Tutorial D: Understanding Coordination and Movement Variability: Application of Vector Coding in Dynamical Systems
Chair: Nachiappan Chockalingam, PhD (Staffordshire University) firstname.lastname@example.org
Name: Affiliation/Institution: Email:
Robert A. Needham, PhD Staffordshire University email@example.com
Nachiappan Chockalingam, PhD Staffordshire University firstname.lastname@example.org
Roozbeh Naemi, PhD Staffordshire University email@example.com
Joseph Hamill, PhD University of Massachusetts firstname.lastname@example.org
The application of dynamical systems theory to describe the complex behavior of human movement is becoming increasingly popular in biomechanics and motor control research. A dynamical systems framework offers non-linear data analysis techniques that can quantify movement coordination and coordination variability over time. An angle-angle diagram illustrates the continuous interaction between two segments and provides a qualitative view on coordination. Vector coding is a data analysis technique that calculates the vector orientation between data points on an angle-angle diagram. The vector orientation, which can range between 0-360°, is a quantifiable measure that is referred to as the coupling angle. Each coupling angle across a normalized movement cycle can be assigned to a coordination pattern classification. This tutorial will provide a comprehensive review on methodological considerations, and on theory and practice of vector coding. This includes recent developments on a new coordination classification that expands on current ideologies, the introduction of a novel approach to quantify segmental dominancy during a movement cycle, comment on the appropriate use of circular statistics, and provide new data reporting techniques that have the capability to visually display multiple trials and segmental couplings. In addition, this tutorial will provide an insight on how vector coding offers a new perspective on the functional workings of the foot that traditional linear data analysis and reporting techniques cannot detail. Finally, current theories on coordination variability and overuse injuries will be presented.

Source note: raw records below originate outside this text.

-- ==== Sys2Proof/Tests/Slice0.lean ====
section
/-! SUPPORT. Tests: ill-formed commands, and for every statement that has hypotheses a state and operands that meet them. -/

namespace Sys2Proof.Tests

open Sys2Proof.Machine

-- one theorem at a time: each of these waits for the kernel, and a thread for each would not fit in memory
set_option Elab.async false

/-! ### Small states -/

/-- An event as FCL would have placed it. -/
def ev (b : Body) : Event := { body := b, origin := 1, arrival := 1, gap := false }

/-- The reset state with line 0 as given. -/
def atLine (x : Line) : State := State.reset.updLine 0 fun _ => x

/-- The reset state with line 0 as given and one event in its queue. -/
def offered (x : Line) (b : Body) : State := atLine { x with queue := [ev b] }

/-- A valid entry at the defaults of Fig. 2.1, with station 0 valid. -/
def onLine (st : LineState) : Line :=
  { entry := { valid := true }, stations := (Vector.replicate 12 {}).set 0 { valid := true }, state := st, axis := 100000 }

/-- A request on port A; with no enabled Access Table entry its source is an ENGINEER. -/
def req (code : Byte) (body : List Byte) : Request :=
  { src := 0x0A0000000001, port := .A, version := 1, code := code, tag := 7, body := body }

/-- A state whose request queue holds one request. -/
def asks (s : State) (r : Request) : State := s.updMgt fun m => { m with requests := [r] }

/-- A LOAD_ENTRY of a table (Fig. 11.5). -/
def loads (table : Byte) (n : Nat) (bs : List Byte) : Request := req 1 (table :: be 2 n ++ bs)

/-- The reset state with one VIEW source, the one requests of `req` come from. -/
def viewOnly (a : Address) : State := State.reset.updMgt fun m =>
  { m with access := m.access.set 0 { enabled := true, role := .view, addr := a } }

/-- A management frame, padded to the least length. -/
def mframe : Frame := { dst := 0x020000002400, src := 0x0A0000000001, etype := 0x88B6, payload := List.replicate 46 0 }

/-- A piece made: index 1 in a state of the directory. -/
def withPiece (d : PieceDir) (s : State) : State := s.updGlu fun g =>
  { g with dir := [(1, d)], freePieces := { pushed := [], next := 2, limit := 65536 } }

/-- The reset state with context 0 as given. -/
def withContext (c : Context) : State := State.reset.updContext 0 fun _ => c

/-- A unit write to the record of piece 1. -/
def unitWrite : UnitWrite := { addr := pieceAddr 1 0, cell := .pieceId default }

theorem reset_chan (k : ChanId) : State.reset.chan k = {} := by
  simp [State.chan, State.reset]

/-! ### Ill-formed commands are refused by the checks -/

theorem test_word_outside_the_dram_is_ill_formed : (Instr.dramWordWrongBits 536870912 [0]).wordInDram = false
    ∧ (Instr.dramWordWrongBits 536870912 [0]).wf = false := by decide

theorem test_no_wrong_bit_is_ill_formed : (Instr.dramWordWrongBits 0 []).someBitWrong = false
    ∧ (Instr.dramWordWrongBits 0 []).wf = false := by decide

theorem test_bit_named_twice_is_ill_formed : (Instr.dramWordWrongBits 0 [5, 5]).bitsDistinct = false
    ∧ (Instr.dramWordWrongBits 0 [5, 5]).wf = false := by decide

theorem test_last_word_of_the_dram_is_well_formed : (Instr.dramWordWrongBits 536870911 [0, 71]).wf = true := by decide

theorem test_no_word_spells_a_command : decodeTableWord 8 0 = none := by decide

/-! ### The machine as a whole -/

theorem test_hyp_StepRunsFrontCommand : State.reset.pending = [] := by decide

theorem test_hyp_CommandsCompleteAndKeepTheQueue :
    (Instr.dramWordWrongBits 536870911 [0]).wf = true ∧ (∃ t, exec .baseTick State.reset = .next t)
    ∧ exec (.dramWordWrongBits 536870912 [0]) State.reset = .fault (.noSuchWord 536870912) :=
  ⟨by decide, ⟨_, rfl⟩, rfl⟩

Nachiappan Chockalingam (Staffordshire University/ University of Malta): Whilst outlining the need for changes to clinical data reporting, Nachi will introduce dynamical systems and provide an overview of the theoretical background to coordination and movement variability. He will also highlight the differences between linear and non-linear analysis. Whilst emphasizing the usefulness of single subject research designs which forms the basis of dynamical systems approach, he will introduce novel concepts for clinical data reporting such as coordination profiling.
Robert A. Needham (Staffordshire University): Rob will introduce and define vector coding. He will provide an overview of our previous work and the development of a new coordination pattern classification. His lecture will also introduce concepts relating to quantification of segmental dominancy using lower limb data. In addition, Rob will touch on statistical approaches with a focus on circular statistics. He will conclude by presenting novel approaches on reporting several outcome measures using vector coding.

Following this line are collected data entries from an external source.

-- ==== Sys2Proof/Laws/State.lean ====
section
/-! SUPPORT. One lemma per field for each update of the state that is not a plain record update, true by rfl or by one induction,
so that no later proof unfolds the update. -/

namespace Sys2Proof.Machine

section raiseFault
variable (f : IssueFault) (s : State)

@[simp] theorem raiseFault_drive : (raiseFault f s).drive = s.drive := rfl
@[simp] theorem raiseFault_queue : (raiseFault f s).queue = s.queue := rfl
@[simp] theorem raiseFault_out : (raiseFault f s).out = s.out := rfl
@[simp] theorem raiseFault_now : (raiseFault f s).now = s.now := rfl
@[simp] theorem raiseFault_faults : (raiseFault f s).faults = s.faults ++ [f] := rfl
@[simp] theorem raiseFault_input : (raiseFault f s).input = s.input := rfl

end raiseFault

section deliver
variable (p : Packet) (s : State)

@[simp] theorem deliver_drive : (deliver p s).drive = s.drive := rfl
@[simp] theorem deliver_queue : (deliver p s).queue = s.queue := rfl
@[simp] theorem deliver_out :
    (deliver p s).out = s.out ++ [{ time := s.now, cause := p.cause, bytes := p.response }] := rfl
@[simp] theorem deliver_now : (deliver p s).now = s.now := rfl
@[simp] theorem deliver_faults : (deliver p s).faults = s.faults := rfl
@[simp] theorem deliver_input : (deliver p s).input = s.input := rfl

end deliver

section takeInput
variable (s : State)

@[simp] theorem takeInput_drive : (takeInput s).2.drive = s.drive := by
  unfold takeInput; split <;> rfl
@[simp] theorem takeInput_queue : (takeInput s).2.queue = s.queue := by
  unfold takeInput; split <;> rfl
@[simp] theorem takeInput_out : (takeInput s).2.out = s.out := by
  unfold takeInput; split <;> rfl
@[simp] theorem takeInput_now : (takeInput s).2.now = s.now := by
  unfold takeInput; split <;> rfl
@[simp] theorem takeInput_faults : (takeInput s).2.faults = s.faults := by
  unfold takeInput; split <;> rfl
@[simp] theorem takeInput_input : (takeInput s).2.input = s.input.tail := by
  unfold takeInput; split <;> simp_all

end takeInput

section withFetchWord
variable (s : State) (nbits w : Nat)

@[simp] theorem withFetchWord_drive : (s.withFetchWord nbits w).drive = s.drive := rfl
@[simp] theorem withFetchWord_queue : (s.withFetchWord nbits w).queue = s.queue := rfl
@[simp] theorem withFetchWord_out : (s.withFetchWord nbits w).out = s.out := rfl
@[simp] theorem withFetchWord_now : (s.withFetchWord nbits w).now = s.now := rfl
@[simp] theorem withFetchWord_faults : (s.withFetchWord nbits w).faults = s.faults := rfl
@[simp] theorem withFetchWord_input :
    (s.withFetchWord nbits w).input = .issue (rawOfWord nbits w) :: s.input := rfl

end withFetchWord

end Sys2Proof.Machine
end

Joseph Hamill (University of Massachusetts/ Staffordshire University): Joe will outline his pioneering work in this area of dynamical systems and provide an overview of the developments and its applications. He will outline the use of such approaches in various clinical scenarios with a focus on foot and ankle. Whilst discussing coordination patterns during various foot fall patterns during running, Joe will also touch on coordination variability and its link to incidence of injury and its continuum.

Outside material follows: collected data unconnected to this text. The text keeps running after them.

-- ==== Sys2Proof/Machine/Script.lean ====
section
/-! DEFINITION. The spec's script notation for command programs, as data, and how a script becomes the environment's steps
(spec/30_encoding.md R79, R80; log 2, log 24). -/

namespace Sys2Proof.Machine

/-- One script line (R79, R80). -/
inductive ScriptLine where
  /-- `ISSUE <mnemonic> p0, p1, ...` -/
  | issue (c : Command) (params : List Byte)
  /-- `ISSUE` of an opcode byte that has no mnemonic, as spec/95_test_vectors.md P3 writes it -/
  | issueRaw (op : Byte) (params : List Byte)
  /-- `TICK <n>`; a plain `TICK` is `TICK 1` -/
  | tick (n : Nat)
  deriving DecidableEq, Repr

/-- The steps of one line. For get-bios-date the sub-function 0x20 is implied and not written (R79); `TICK n` is n Ticks
(R80). -/
def ScriptLine.steps : ScriptLine → List Stimulus
  | .issue .getBiosDate params =>
      [.issue { op := opcodeMap .getBiosDate, params := biosDateSub :: params }]
  | .issue c params => [.issue { op := opcodeMap c, params := params }]
  | .issueRaw op params => [.issue { op := op, params := params }]
  | .tick n => List.replicate n .tick

/-- `s` with a script as the environment's next steps, before those already pending. -/
def State.load (s : State) (script : List ScriptLine) : State :=
  { s with input := script.flatMap ScriptLine.steps ++ s.input }

end Sys2Proof.Machine
end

Roozbeh Naemi (Staffordshire University): Roozbeh will introduce advanced mathematical calculations behind dynamical systems and vector coding. He will provide a critical analysis of previous papers and provide an overview of how our current approaches provide clarity to the background calculations in vector coding. Where appropriate, Roozbeh will use examples from foot and ankle data to provide an understanding of the concepts.